# Which T5 light unit?



## Roy S (19 Aug 2009)

I'm slowly upgrading my first attempt at a planted tank as I go along, getting into them after  a pretty long time growing plants in hydroponic nft sytems, next on the list is lighting.
The tank is an Aqua one Horizon 60l jobby, and comes equipped with a 24w power compact type bulb so could do with an upgrade even though the plants all seem to be growing well so far.

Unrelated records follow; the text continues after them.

-- ==== Sys2Proof/Config.lean ====
section
/-! DEFINITION. The numbers the spec fixes for the part, and the one free value the spec leaves open. -/

namespace Sys2Proof.Config

/-- Which of several things the spec lets be taken first is taken first, and whether an error flag is over by a sample instant (log entry
34), at the n-th such choice since power-on.
It has no body that anything may rest on: the spec gives no order, so a statement holds whatever it answers (log entry 6). -/
opaque freeChoice : Nat → Nat

/-- Sample instants in a hold unit (R64). -/
def samplesPerHoldUnit : Nat := 480
/-- Sample instants in a block (R1). -/
def samplesPerBlock : Nat := 48
/-- Blocks in a hold unit (R1). -/
def blocksPerHoldUnit : Nat := 10
/-- Blocks in a lamp cycle (R1). -/
def blocksPerLampCycle : Nat := 250
/-- Blocks of a lamp cycle during which a blinking lamp is lit (R47). -/
def blocksLit : Nat := 125
/-- Frames of a whole chunk (R16), and the count that completes priming (R19). -/
def chunk : Nat := 256
/-- A voice that holds more frames than this needs no chunk (R12). -/
def needBelow : Nat := 768
/-- Entries of the transmit queue (R144). -/
def queueSize : Nat := 8
/-- Entries of the remote queue (R33). -/
def remoteSize : Nat := 4
/-- Entries of the duck list (R103). -/
def duckSize : Nat := 16
/-- Overloaded blocks in a row that trip a pair (R124). -/
def tripRun : Nat := 16
/-- Recoveries a pair may use under SHORT and LONG (R125). -/
def maxAttempts : Nat := 3
/-- Blocks of NORMAL after which attempts are forgiven (R127). -/
def forgiveTime : Nat := 5000
/-- Block boundaries of the join wait (R165). -/
def joinBlocks : Nat := 20
/-- Attempts of a frame (R140). -/
def maxBusAttempts : Nat := 3
/-- Recessive bit times after which the bus reads as idle (R131). -/
def idleBits : Nat := 12
/-- H at or below which a hold is refreshed (R67). -/
def refreshAt : Nat := 50
/-- Codes that V falls by in one sample at the CUT rate (R96). -/
def cutStep : Nat := 8
/-- Bytes of flash (R5). -/
def flashBytes : Nat := 16777216

end Sys2Proof.Config
end

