-- ==== Sys2Proof/Machine/Loader.lean ====
section
/-! DEFINITION. LDR: reset, the two loading reads, the join wait, entry to SILENT and duplicate numbers (R159 to R170). -/

namespace Sys2Proof.Machine

/-! ## Reset (R159) -/

/-- RESET (R159): everything in progress is abandoned and every block holds its reset values. The queue of commands that wait
and the count of free choices belong to the model, not to the part, and are kept (log entry 25). -/
def execReset (s : State) : Host.Outcome State Fault Refusal :=
  .next { State.reset with pending := s.pending, choices := s.choices }

/-! ## The configuration block (R161, R162) -/

/-- A configuration is taken for the whole run; the group views hold their reset values under it (R72, R161). -/
def State.useConfig (s : State) (c : StationConfig) (defaultsTaken : Bool) : State :=
  { s with
    cfg := c
    configDefaults := defaultsTaken
    groups := c.groups.map GroupView.reset
    load := .directory }

/-- The check of a configuration block (R172). -/
def configAgrees (bytes : List Byte) : Bool := checkAgrees bytes 126

/-- One read of the configuration block is tested (R161). -/
def State.testConfig (s : State) (bytes : List Byte) : State :=
  match s.load with
  | .config =>
    if configAgrees bytes then s.useConfig (decodeConfig bytes) (configFieldDefaulted bytes) else { s with load := .configAgain }
  | .configAgain =>
    if configAgrees bytes then s.useConfig (decodeConfig bytes) (configFieldDefaulted bytes)
    else s.useConfig StationConfig.default true
  | .directory => s

/-- LOADING waits for a read of the configuration block (R160). -/
def State.awaitsConfig (s : State) : Bool := s.isLoading && decide (s.load ≠ .directory)

/-- CONFIG_READ_END (R161). Outside LOADING, and once the configuration is settled, no such read ends (log entry 4). -/
def execConfigReadEnd (bytes : List Byte) (s : State) : Host.Outcome State Fault Refusal :=
  if bytes.length ≠ configBytes then .refused .malformed
  else .next (if s.awaitsConfig && s.readBrings bytes then s.testConfig bytes else s)

/-! ## The cue directory and the end of LOADING (R163, R164) -/

/-- The station leaves LOADING (R164): an unnumbered one enters SILENT, a numbered one JOINING; the receiver is switched on. -/
def State.leaveLoading (s : State) : State :=
  { s with
    mode := if s.cfg.number = 0 then .silent else .joining
    join := if s.cfg.number = 0 then .done else .notOffered
    rx := .seekingIdle
    idleCount := 0 }

/-- The cue table is filled and the BAD records are counted (R6, R163). -/
def State.fillDirectory (s : State) (bytes : List Byte) : State :=
  { s with cues := directoryOf bytes, badRecords := badCount (directoryOf bytes) }

/-- LOADING waits for the directory read (R160). -/
def State.awaitsDirectory (s : State) : Bool := s.isLoading && decide (s.load = .directory)

/-- DIRECTORY_READ_END (R163, R164). While LOADING waits for another read, and outside LOADING, no such read ends (log
entry 4). -/
def execDirectoryReadEnd (bytes : List Byte) (s : State) : Host.Outcome State Fault Refusal :=
  if bytes.length ≠ directoryBytes then .refused .malformed
  else .next (if s.awaitsDirectory && s.readBrings bytes then (s.fillDirectory bytes).leaveLoading else s)

/-! ## The join wait (R165, R166) -/

/-- The 20th block boundary of the join wait has come (R165). -/
def State.joinReady (s : State) : Bool :=
  match s.mode, s.join with
  | .joining, .waiting n => decide (Config.joinBlocks ≤ n)
  | _, _ => false

/-- The station enters RUN where its join wait is over; no pass runs (R165, R166). -/
def State.endJoinWait (s : State) : State := if s.joinReady then { s with mode := .run, join := .done } else s

/-- JOIN_WAIT_END (R165). -/
def execJoinWaitEnd (s : State) : Host.Outcome State Fault Refusal := .next s.endJoinWait

/-- A block boundary counts in the join wait (R165). -/
def JoinStage.count : JoinStage → JoinStage
  | .waiting n => .waiting (n + 1)
  | .notOffered => .notOffered
  | .offered => .offered
  | .done => .done

/-! ## SILENT (R69, R92, R169) -/

/-- A voice whose START is removed at entry to SILENT becomes LOCAL; an ANNOUNCED one stays so (R69). -/
def Voice.toLocal (w : Voice) : Voice :=
  match w.announce with
  | .queued => { w with announce := .localOnly }
  | .localOnly => w
  | .announced _ => w

/-- Entry to SILENT from JOINING or RUN (R169): the queue is emptied, QUEUED voices become LOCAL, nothing is owed, and voices
whose CLAIM was queued are withdrawn, REFUSED (R92). The mode changes first (log entry 31). -/
def State.enterSilent (s : State) : State :=
  visitServing (fun v t => State.withdraw t v .refused) (slots.filter fun v => s.claimQueued v)
    { s with
      mode := .silent
      join := .done
      queue := []
      owedEnd := none
      voices := s.voices.map Voice.toLocal }

/-- LDR's handling of a frame from another station that bears this station's number (R167, R168): `fresh` says that it is a
STATUS whose fresh bit is set. -/
def State.duplicateFrame (s : State) (fresh : Bool) : State :=
  match s.mode with
  | .joining => s.enterSilent
  | .run => if fresh then s.offerStatus else s.enterSilent
  | .silent => s
  | .loading => s

end Sys2Proof.Machine
end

Cant make up my mind though, got a choice between el cheapo luminaire unit with 4 x 24w t5's in it, here:
http://cgi.ebay.co.uk/ws/eBayISAPI.dll? ... K:MEWAX:IT

Or I can get a unit from eqj trading, who I've got one off before (an excellent 100cm Unit), here:
http://cgi.ebay.co.uk/ws/eBayISAPI.dll? ... K:MEWAX:IT

The eqj units are really well put together, and have a full spares back up, but are twice the price of the cheapo unit, and have one less T5 tube.
From past experience with hydroponics and reef tanks, I've never heard of TOO MUCH light    what does anyone else think??.....hmmmm decisions, decisions


----------



## Nelson (19 Aug 2009)

the el cheapo one says you cannot replace the ballast :? ,not sure.they are very cheap though.
you'll probably get told too much light = algae.


----------



## Roy S (20 Aug 2009)

Thanks for the reply, and yeah thats whats got me wondering....unless its somehow a sealed unit I cant see how its got irreplaceable ballasts?
But I've never heard anyone complain about too much light as opposed to not enough?, after all I suppose its easy enough to turn one or two lamps off, rather that trying to add more lights later.
But the other light unit from eqj trading is really nice and I should imagine 3x24W T5's are enough for a 60l aquarium?

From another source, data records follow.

-- ==== Sys2Proof/Safety.lean ====
section
/-! DEFINITION. What the claims about the station speak of: what a step keeps, the bounds the spec gives, and states in which
nothing is waiting to be done. -/

namespace Sys2Proof.Machine

/-- What no operation on voices and no serving pass touches: the modes, the configuration, the cue table, the timebase, the duck
list, the output pairs, the wire and the receiver, the frame counter, the fresh bit and the commands that wait. -/
structure Kept (s t : State) : Prop where
  mode : t.mode = s.mode
  load : t.load = s.load
  join : t.join = s.join
  cfg : t.cfg = s.cfg
  configDefaults : t.configDefaults = s.configDefaults
  badRecords : t.badRecords = s.badRecords
  cues : t.cues = s.cues
  tmb : t.tmb = s.tmb
  ducks : t.ducks = s.ducks
  monitoring : t.monitoring = s.monitoring
  pgm : t.pgm = s.pgm
  floor : t.floor = s.floor
  tx : t.tx = s.tx
  rx : t.rx = s.rx
  idleCount : t.idleCount = s.idleCount
  echoed : t.echoed = s.echoed
  received : t.received = s.received
  fresh : t.fresh = s.fresh
  pending : t.pending = s.pending

/-- The configuration, the cue table and what LDR counted in them (R2, R6, R161). -/
structure SameSettings (s t : State) : Prop where
  cfg : t.cfg = s.cfg
  configDefaults : t.configDefaults = s.configDefaults
  badRecords : t.badRecords = s.badRecords
  cues : t.cues = s.cues

/-- How many entries of a queue are in flight. -/
def flights (q : List Entry) : Nat := q.countP fun e => e.inFlight

/-- How many STATUS entries a queue holds. -/
def statuses (q : List Entry) : Nat := q.countP fun e => e.frame.isStatus

/-- How many HOLD entries for a tag a queue holds. -/
def holds (tag : Nat) (q : List Entry) : Nat := q.countP fun e => e.frame.isHoldOf tag

/-- The laws of the transmit queue of R144: at most eight entries, at most one in flight, in order of kind code, at most one STATUS,
never a START and an END for one tag, and never two HOLDs for one tag. -/
structure QueueLaw (q : List Entry) : Prop where
  size : q.length ≤ Config.queueSize
  flight : flights q ≤ 1
  order : q.Pairwise fun a b => a.kind ≤ b.kind
  status : statuses q ≤ 1
  startEnd : ∀ tag : Byte, (∃ a ∈ q, a.frame.isStartOf tag.toNat = true) → ∀ b ∈ q, b.frame.isEndOf tag.toNat = false
  hold : ∀ tag : Byte, holds tag.toNat q ≤ 1

/-- What an owner may offer: an END for a tag whose START is in flight is owed instead (R66, R146), and a HOLD for a tag that has one
in the queue is not asked for (R67). -/
def State.mayOffer (s : State) : Frame → Prop
  | .endFrame t _ => s.hasFlying (Frame.isStartOf t.toNat) = false
  | .hold t _ => s.hasFrame (Frame.isHoldOf t.toNat) = false
  | _ => True

/-- The duck list holds at most 16 entries, no two with the same source and tag (R103). -/
structure DuckLaw (l : List DuckEntry) : Prop where
  size : l.length ≤ Config.duckSize
  keys : l.Pairwise fun a b => ¬(a.source = b.source ∧ a.tag = b.tag)

/-- The protection record of a pair: the attempt counter never exceeds 3, and a TRIPPED pair that will come back with one more
attempt has at most 2 (R123, R125, R126). -/
structure PairLaw (c : StationConfig) (p : Pair) : Prop where
  attempts : p.attempts ≤ Config.maxAttempts
  tripped : p.prot = .tripped → (c.recovery = .short ∨ c.recovery = .long) → p.attempts < Config.maxAttempts

/-- The bounds of R33, R103, R125 and R144 together; no duck entry bears the station's own number (R103). In LOADING both pairs are
NORMAL with no overload run (R130), both ports send 0 (R118) and the duck list is empty (R109). -/
structure Lawful (s : State) : Prop where
  queue : QueueLaw s.queue
  remote : s.remote.length ≤ Config.remoteSize
  ducks : DuckLaw s.ducks
  foreign : ∀ e ∈ s.ducks, e.source ≠ s.cfg.number
  pgm : PairLaw s.cfg s.pgm
  floor : PairLaw s.cfg s.floor
  loading : s.mode = .loading →
    s.pgm.prot = .normal ∧ s.pgm.run = 0 ∧ s.floor.prot = .normal ∧ s.floor.run = 0 ∧ s.ducks = [] ∧
      s.pgm.port = (0, 0) ∧ s.pgm.portNext = (0, 0) ∧ s.floor.port = (0, 0) ∧ s.floor.portNext = (0, 0)

/-- An entry in flight means that the receiver waits for idle: it is held so from the start bit of an own frame (R132; log entry 11),
through the error flag that follows a bit error (R139, R140), to the idle after it (R131). A frame that was dropped stays in the queue no
longer than its error flag (R140; log entry 34), so that none is there while a frame of another station is received. -/
def WireLaw (s : State) : Prop := s.rx ≠ .seekingIdle → ∀ e ∈ s.queue, e.inFlight = false

/-- The station is in SILENT, sends nothing and has nothing to send (R132, R169). -/
structure Mute (s : State) : Prop where
  mode : s.mode = .silent
  queue : s.queue = []
  tx : s.tx = .idle

/-- Nothing that an earlier boundary made due waits to be taken (log entry 2). -/
def State.settled (s : State) : Prop := s.settle = s

/-- No request is pending and no serving pass is owed. -/
structure NoRequests (s : State) : Prop where
  lines : ∀ n, (s.line n).request = none
  remote : s.remote = []
  passes : s.passesDue = 0

/-- Every entry of the duck list has time remaining (R103: 1 to 255 hold units). -/
def State.ducksLive (s : State) : Prop := ∀ e ∈ s.ducks, e.remaining ≠ 0

/-- The station is receiving a frame of another station, and `source` is the number of one (R131, R132, R137, R142, R143; log
entry 11). -/
structure Hears (s : State) (source : BitVec 5) : Prop where
  mode : s.mode ≠ .loading
  flying : s.flying = none
  rx : s.rx = .receiving
  zero : source.toNat ≠ 0
  last : source.toNat ≠ 31
  other : source.toNat ≠ s.cfg.number

/-- The queue has room for one more entry (R145). -/
def State.hasRoom (s : State) : Prop := s.queue.length < Config.queueSize

/-- An entry as it is placed in the queue (R145). -/
def newEntry (f : Frame) (key : Nat) : Entry := { frame := f, key := key, attempts := 0, inFlight := false }

/-- The queue of s as a sample instant finds it (R140; log entry 34): a frame that was dropped at its third bit error, if there is one, is
in it while the error flag lasts and out of it afterwards. -/
def QueueOverFlag (s : State) (q : List Entry) : Prop :=
  q = s.queue ∨ (∃ e ∈ s.queue, e.inFlight = true ∧ 3 ≤ e.attempts) ∧
    q = s.queue.filter fun e => !(e.inFlight && decide (3 ≤ e.attempts))

/-- What a release by fade or CUT makes of a voice (R56 to R59). -/
def Voice.released (w : Voice) (r : Rate) : Voice :=
  match w.state with
  | .free => w
  | .claiming => w
  | .priming => Voice.freed w.generation
  | .sounding => if r = .fade 0 ∨ w.level = 0 then Voice.freed w.generation else w.runDown r
  | .releasing =>
    if r.rank < (w.rate.getD .tail).rank then
      if r = .fade 0 ∨ w.level = 0 then Voice.freed w.generation else w.runDown r
    else w

/-- The same voice but for its fetch offset, which the arbiter advances when it grants the link (R16). -/
def SameButFetch (w u : Voice) : Prop := u = { w with fetchOffset := u.fetchOffset }

/-- What a voice just taken holds (R51), whatever has been granted to it since. -/
structure JustTaken (w u : Voice) (counter cue : Nat) (src : Source) (st : VoiceState) : Prop where
  generation : u.generation = (w.generation + 1) % 32
  state : u.state = st
  cue : u.cue = cue
  source : u.source = src
  startSeq : u.startSeq = counter
  playOffset : u.playOffset = 0
  buffer : u.buffer = []
  tail : u.tail = none
  level : u.level = 0 ∧ u.target = 0 ∧ u.duck = 0
  counters : u.vCount = 0 ∧ u.dCount = 0
  stopMark : u.stopMark = false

Any one any experience with the cheaper unit?


----------



## ceg4048 (20 Aug 2009)

Roy S said:
			
		

> ...I've never heard anyone complain about too much light as opposed to not enough?


Well that's only because those people who are complaining about algae erroneously think that their problems are due to something other than too much light. If they knew better then they _would_ be complaining about too much light. Visit the Algae section of the forum and you'll see pages and pages of threads, most of which _should_ have started out with the sentence "Help, I've got too much light..."


			
				Roy S said:
			
		

> I should imagine 3x24W T5's are enough for a 60l aquarium?


Umm..lets have a munch on a reality biscuit. You're proposing to blast a 15 gallon tank with nearly 75 watts of T5? If it were me I'd be much more worried about upgrading my CO2 gear, and I'd be planning my nutrient regime. A lighting upgrade would be at the very bottom of my list.

Cheers,


----------



## Roy S (20 Aug 2009)

Thanks for the info, I'll have pressurised CO2 installed in the next week or two, but was just trying to make up my mind between the two units I mentioned. I think I'll  go for the eqj trading luminaire as I know what the quality of the units are like, and I can always turn off unneeded tubes if its too much   

A case of too many choices available I think!!.....thanks again for the info much appreciated


----------



## CeeJay (20 Aug 2009)

Hi


			
				ceg4048 said:
			
		

> You're proposing to blast a 15 gallon tank with nearly 75 watts of T5?


Now that's what I'd call a high light tank  

Roy 
If you were to use this much light you'd better be prepared for some serious maintenance. One slip up on any number of things will result in a tank full of algae. Been there, done that, got it wrong   . I've gone back to around 2wpg and that is more than enough to grow any plant you wish, and even that's high maintenance   

Chris


----------



## glenn (21 Aug 2009)

i have a 100cm, 117w version of the 1st option, havent used it yet so cant comment on its main purpose but, i like it for the price and how you can choose if you want it as a halide from the roof or on a bracket and how the bracket is on a hinge so it easy to conduct maintenance.


----------



## Roy S (21 Aug 2009)

Thanks again for the replies, the lighting unit thats already on the aquarium gives me just under 2 wpg, but with being a compact fluorescent the light is mainly concentrated in the middle, with a noticable drop of in light levels at either end. 
What T5 units do other people use?
If it comes to the push I could switch one or two tubes off and cycle the bulbs


----------



## Roy S (26 Aug 2009)

After taking on board everyones advice I went for this unit:

http://cgi.ebay.co.uk/ws/eBayISAPI.dll? ... K:MEWNX:IT

Got the unit 24 hours after ordering it. and after asking about it, had tubes suitable for freshwater/plant growth fitted too

totally chuffed with it, a much better spread of light than the original lighting and for a tad under Â£75 cant grumble, very helpful people too

Just got to fit my CO2 kit now!  8)


----------



## Nelson (26 Aug 2009)

i've got a 4x39w one.only use 2 tubes though.had problems with my first one,but got a replacement.Bretts really helpful.

be careful you don't over tighten the brackets to your tank,i managed to break one  .they have spares now for a tenner.
goodluck


----------



## mattyc (27 Aug 2009)

the Aqua One unit is plenty good enough to grow any plant you want. i am only changing my light so i can hang it above the tank. i would save the money and spend it on a filter (if you dont have one)


----------



## Roy S (27 Aug 2009)

Yes but with the compact fluorescent in the aqua one luminaire only occupies half the width of the fitting, as you said:



> i need a new light the areas at the edges of the tank have had verry little growth i think this is because the bulb in the light is quite small and in the middle of the lamp unit. will have to see what i can find.



Any stem plants I've had either end taller than half the height of the aquarium have  bent inwards towards the light giving a very cone like appearance, and the tank looked dull at both ends
Fitted the new luminaire yesterday...much better distribution of light, and plants now growing straight up  

Also running a fluval 305 on it, so dont think theres any need for a fliter upgrade


----------



## mattyc (28 Aug 2009)

that is good to hear (didnt know the full story  ), get my new light on tuesday so i am glad you have better growth.


----------